Prosperity Gospel, or Prosperity theology, is the idea that if we have faith that God wants us to be wealthy, affirm God’s desire to bless us with wealth, pray for that blessing, and make generous contributions to the church, God will indeed bless us with abundant material wealth and success.

The New Age version is often called “prosperity consciousness.”

In churches that preach the Prosperity Gospel, wealth is seen as synonymous not only with success, but with being in God’s favor and good graces. Prosperity Gospel preachers themselves are usually the most successful practitioners of their “Gospel.” They live in luxurious houses, drive fancy cars, and generally display their wealth quite openly. In fact, they often point to themselves and their ministry as proof of the truth of the Prosperity Gospel.

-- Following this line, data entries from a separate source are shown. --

theorem noiseLegal_noiseNext {n : Noise} (h : noiseLegal n = true) :
    noiseLegal (noiseNext n) = true := by
  obtain ⟨hbrown, hw1, -⟩ := noiseLegal_iff.1 h
  rw [noiseLegal_iff, noiseNext_brown, noiseNext_w1, noiseNext_w2]
  exact ⟨brownStep_range hbrown (within_white n), isWhite_whiteOf _, hw1⟩

/-- The pink sample (R156) is at most 64, a wide bound: eight terms of at most 64, times 0.11. -/
theorem within_pinkSample {b : PinkTaps} {white : F64} (delayed : Bool) (hb : pinkBounded b = true)
    (hw : Within gridOne white) : Within (64 * gridOne) (pinkSample delayed b white) := by
  obtain ⟨h0, h1, h2, h3, h4, h5, h6⟩ := pinkBounded_iff.1 hb
  rw [isTap_iff] at h0 h1 h2 h3 h4 h5 h6
  have htap : Within (64 * gridOne) (if delayed then b.b6 else pinkTap6 white) := by
    cases delayed
    · exact isTap_iff.1 (isTap_pinkTap6 hw)
    · exact h6
  have hbias : Within gridOne litBias := by unfold Within; decide +kernel
  have hscale : Within 115344 litPinkScale := by unfold Within; decide +kernel
  have hdirect : Within (64 * gridOne) (fmul white litBias) := hw.fmul hbias (by decide) (by decide)
  have s1 : Within (128 * gridOne) _ := h0.fadd h1 (by decide) (by decide)
  have s2 : Within (192 * gridOne) _ := s1.fadd h2 (by decide) (by decide)
  have s3 : Within (256 * gridOne) _ := s2.fadd h3 (by decide) (by decide)
  have s4 : Within (320 * gridOne) _ := s3.fadd h4 (by decide) (by decide)
  have s5 : Within (384 * gridOne) _ := s4.fadd h5 (by decide) (by decide)
  have s6 : Within (448 * gridOne) _ := s5.fadd htap (by decide) (by decide)
  have s7 : Within (512 * gridOne) _ := s6.fadd hdirect (by decide) (by decide)
  exact s7.fmul hscale (by decide) (by decide)

theorem within_of_brown {x : F64} (h : between litBrownMin litBrownMax x = true) :
    Within (64 * gridOne) x := by
  have hends : units litBrownMin = -units litBrownMax ∧
      units litBrownMax ≤ (64 * gridOne * grid : Nat) := by decide +kernel
  obtain ⟨hx, h1, h2⟩ := (between_iff (by decide) (by decide)).1 h
  exact within_iff.2 ⟨hx, abs_le.2 (by omega)⟩

theorem within_selectColour {k : Nat} {t : NoiseTuple} (c : NoiseColour) (hwhite : Within k t.white)
    (hpink : Within k t.pink) (hbrown : Within k t.brown) (hblue : Within k t.blue)
    (hviolet : Within k t.violet) (hgrey : Within k t.grey) : Within k (selectColour c t) := by
  cases c
  case white => exact hwhite
  case pink => exact hpink
  case brown => exact hbrown
  case blue => exact hblue
  case violet => exact hviolet
  case grey => exact hgrey

/-- Whatever the colour, the noise sample is at most 64. -/
theorem within_noiseSample {n : Noise} (delayed : Bool) (h : noiseLegal n = true)
    (hp : pinkBounded n.b = true) : Within (64 * gridOne) (noiseSample delayed n) := by
  obtain ⟨hbrown, hw1, hw2⟩ := noiseLegal_iff.1 h
  have hw := within_white n
  have hw1' := inOne_iff.1 (inOne_of_isWhite hw1)
  have hw2' := inOne_iff.1 (inOne_of_isWhite hw2)
  have hpink := within_pinkSample delayed (pinkSections_bounded hp hw) hw
  have hwide : ∀ {x : F64}, isNaN x = false → Within (64 * gridOne) (clamp x negOne one) :=
    fun hx => (inOne_iff.1 (inOne_clamp hx)).mono (by decide)
  have hgw : Within gridOne litGreyWhite := by unfold Within; decide +kernel
  have hgp : Within gridOne litGreyPink := by unfold Within; decide +kernel
  rw [noiseSample, noiseTuple]
  apply within_selectColour <;> dsimp only
  case hwhite => exact hw.mono (by decide)
  case hpink => exact hpink
  case hbrown => exact within_of_brown (brownStep_range hbrown hw)
  case hblue =>
    have hdiff : Within (2 * gridOne) (fsub (tickWhite n) n.w1) := hw.fsub hw1' (by decide) (by decide)
    exact hwide hdiff.isNaN
  case hviolet =>
    have hdouble : Within (2 * gridOne) (fmul litTwo n.w1) := within_two.fmul hw1' (by decide) (by decide)
    have hdiff : Within (3 * gridOne) (fsub (tickWhite n) (fmul litTwo n.w1)) :=
      hw.fsub hdouble (by decide) (by decide)
    exact hwide (isNaN_fadd hdiff.isFinite hw2'.isFinite)
  case hgrey =>
    have hleft : Within gridOne (fmul litGreyWhite (tickWhite n)) := hgw.fmul hw (by decide) (by decide)
    have hright := hgp.fmul hpink (m := 64 * gridOne) (by decide) (by decide)
    exact hwide (isNaN_fadd hleft.isFinite hright.isFinite)

/-! ### The mix -/

/-- Each voice adds at most 1 to the sum. -/
theorem within_mixVoices {m : Nat} (ens : List Bool) {ls vs : List F64} {acc : F64}
    (hacc : Within (m * gridOne) acc) (hls : ∀ l ∈ ls, inUnit l = true)
    (hvs : ∀ v ∈ vs, inOne v = true) (hm : m + ens.length ≤ 256) :
    Within (256 * gridOne) (mixVoices acc ens ls vs) := by
  induction ens generalizing m acc ls vs with
  | nil => exact hacc.mono (Nat.mul_le_mul_right _ hm)
  | cons en ens ih =>
    have hm' : m + 1 + ens.length ≤ 256 := by simpa [Nat.add_assoc, Nat.add_comm 1] using hm
    have hend : Within (256 * gridOne) acc := hacc.mono (Nat.mul_le_mul_right _ (by omega))
    cases ls with
    | nil => exact hend
    | cons l ls =>
      cases vs with
      | nil => exact hend
      | cons v vs =>
        obtain ⟨hl, hls⟩ := List.forall_mem_cons.1 hls
        obtain ⟨hv, hvs⟩ := List.forall_mem_cons.1 hvs
        refine ih (m := m + 1) ?_ hls hvs hm'
        have hterm : Within gridOne (fmul l v) :=
          (within_of_inUnit hl).fmul (inOne_iff.1 hv) (by decide) (by decide)
        cases en
        · exact hacc.mono (Nat.mul_le_mul_right _ (by omega))
        · have hone : gridOne = 2 ^ 20 := rfl
          exact hacc.fadd hterm (by rw [hone]; omega) (by rw [hone]; omega)

/-- R140: the mix of at most 256 voices and the noise is a finite number. -/
theorem within_mixStep {m : Mixer} {vs : List F64} {ns : F64} (hm : mixerLegal m = true)
    (hlen : m.oscEn.length ≤ 256) (hvs : ∀ v ∈ vs, inOne v = true)
    (hns : Within (64 * gridOne) ns) : Within (320 * gridOne) (mixStep m vs ns) := by
  obtain ⟨hlevels, hlevel, hmaster⟩ := mixerLegal_iff.1 hm
  have hzero : Within (0 * gridOne) zero := by unfold Within; decide
  have hacc := within_mixVoices m.oscEn hzero hlevels hvs (by omega)
  have hterm : Within (64 * gridOne) (fmul m.noiseLevel ns) :=
    (within_of_inUnit hlevel).fmul hns (by decide) (by decide)
  have hsum : Within (320 * gridOne) (if m.noiseEn
      then fadd (mixVoices zero m.oscEn m.level vs) (fmul m.noiseLevel ns)
      else mixVoices zero m.oscEn m.level vs) := by
    cases m.noiseEn
    · exact hacc.mono (by decide)
    · exact hacc.fadd hterm (by decide) (by decide)
  exact (within_of_inUnit hmaster).fmul hsum (by decide) (by decide)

And their people eat it up.

It doesn’t seem to occur to these people that their own hard work is what’s bankrolling the high-living preachers with their fancy church headquarters and posh homes. Instead, the people who follow these preachers take it as inspiration and proof that they themselves can also become wealthy, live in posh houses, and drive fancy cars.

Prosperity Gospel is materialism with a religious veneer

It’s a toxic mix driven by an unbridled desire for wealth. That is obvious to any objective outside observer. But from the inside, it looks like God’s own Gospel truth.

That’s because Prosperity Gospel tells its devotees exactly what they want to hear.

Most members of Prosperity Gospel churches are poor to middle class people who struggle for their daily bread. Most of them live hand-to-mouth, with little to no savings and investments to fall back on. To these people, the message that God will bless them with material wealth has a powerful appeal.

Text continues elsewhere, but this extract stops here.